*Work to complete:* From the entries that follow, pick out all lines holding "cases".

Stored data
theorem timerExpiredWith_withCb (p : Params) :
    timerExpiredWith p (withCb c s) = outcomeWithCb c (timerExpiredWith p s) := by
  simp only [timerExpiredWith_eq_ite, recover_withCb, apply_ite (outcomeWithCb c)]
  rfl

theorem expireWith_withCb (p : Params) : expireWith p (withCb c s) = outcomeWithCb c (expireWith p s) := by
  rw [expireWith, expireWith, apply_ite (outcomeWithCb c), ← timerExpiredWith_withCb]
  rfl

theorem advanceWith_withCb (p : Params) (n : Nat) :
    advanceWith p n (withCb c s) = outcomeWithCb c (advanceWith p n s) := by
  rw [advanceWith, advanceWith, apply_ite (outcomeWithCb c)]
  rfl

/-- A slot reads the Transmit Buffer. -/
theorem txSlot_withCb : txSlot (withCb c s) = outcomeWithCb c (txSlot s) := by
  cases h : slotEnabled s
  · rw [txSlot_of_not_enabled h, txSlot_of_not_enabled (s := withCb c s) h]
    rfl
  · obtain ⟨i, tn, htx, hi, hn⟩ := slotEnabled_iff.mp h
    rw [txSlot_of_enabled htx hi hn, txSlot_of_enabled (s := withCb c s) htx hi hn]
    rfl

theorem txDone_withCb : txDone (withCb c s) = outcomeWithCb c (txDone s) := by
  rw [txDone, txDone, apply_ite (outcomeWithCb c), outcomeWithCb_next, ← txCompleted_withCb]
  rfl

/-- An operation that is neither a producer operation nor a `RESET` nor a frame start does not look at the Channel
Buffer. -/
theorem exec_withCb {i : Instr} (hp : classOf i ≠ .producer) (hr : i ≠ .reset)
    (htick : i = .tick → s.fs ≠ .idle ∨ busy s = true) : exec i (withCb c s) = outcomeWithCb c (exec i s) := by
  cases i with
  | reset => exact absurd rfl hr
  | set a v => exact absurd rfl hp
  | get a => exact absurd rfl hp
  | setAll v => exact absurd rfl hp
  | blendOne a r g b => exact absurd rfl hp
  | blendAll r g b => exact absurd rfl hp
  | tick => exact congrArg _ (tickWith_withCb c s Config.params (htick rfl))
  | timerExpired => exact timerExpiredWith_withCb c s Config.params
  | txComplete => exact congrArg _ (txCompleted_withCb c s)
  | transmit => exact transmitBuffer_withCb c s
  | abort => exact congrArg _ (abortTransmit_withCb c s)
  | arm d => rfl
  | disarm => rfl
  | setRawLow => rfl
  | setRawHigh => rfl
  | setUart => rfl

theorem runRequest_withCb {w : RequestWord} (x : Context)
    (hp : ∀ i, decode w = .op i → classOf i ≠ .producer ∧ i ≠ .reset)
    (htick : decode w = .op .tick → s.fs ≠ .idle ∨ busy s = true) :
    runRequest x w (withCb c s) = outcomeWithCb c (runRequest x w s) := by
  unfold runRequest
  cases hw : decode w with
  | invalid opc => rfl
  | op i =>
    obtain ⟨hclass, hr⟩ := hp i hw
    simp only [apply_ite (outcomeWithCb c), outcomeWithCb_refused,
      exec_withCb c s hclass hr fun hi => htick (hi ▸ hw)]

*Exercise response:*
  cases h : slotEnabled s
  cases i with
  cases hw : decode w with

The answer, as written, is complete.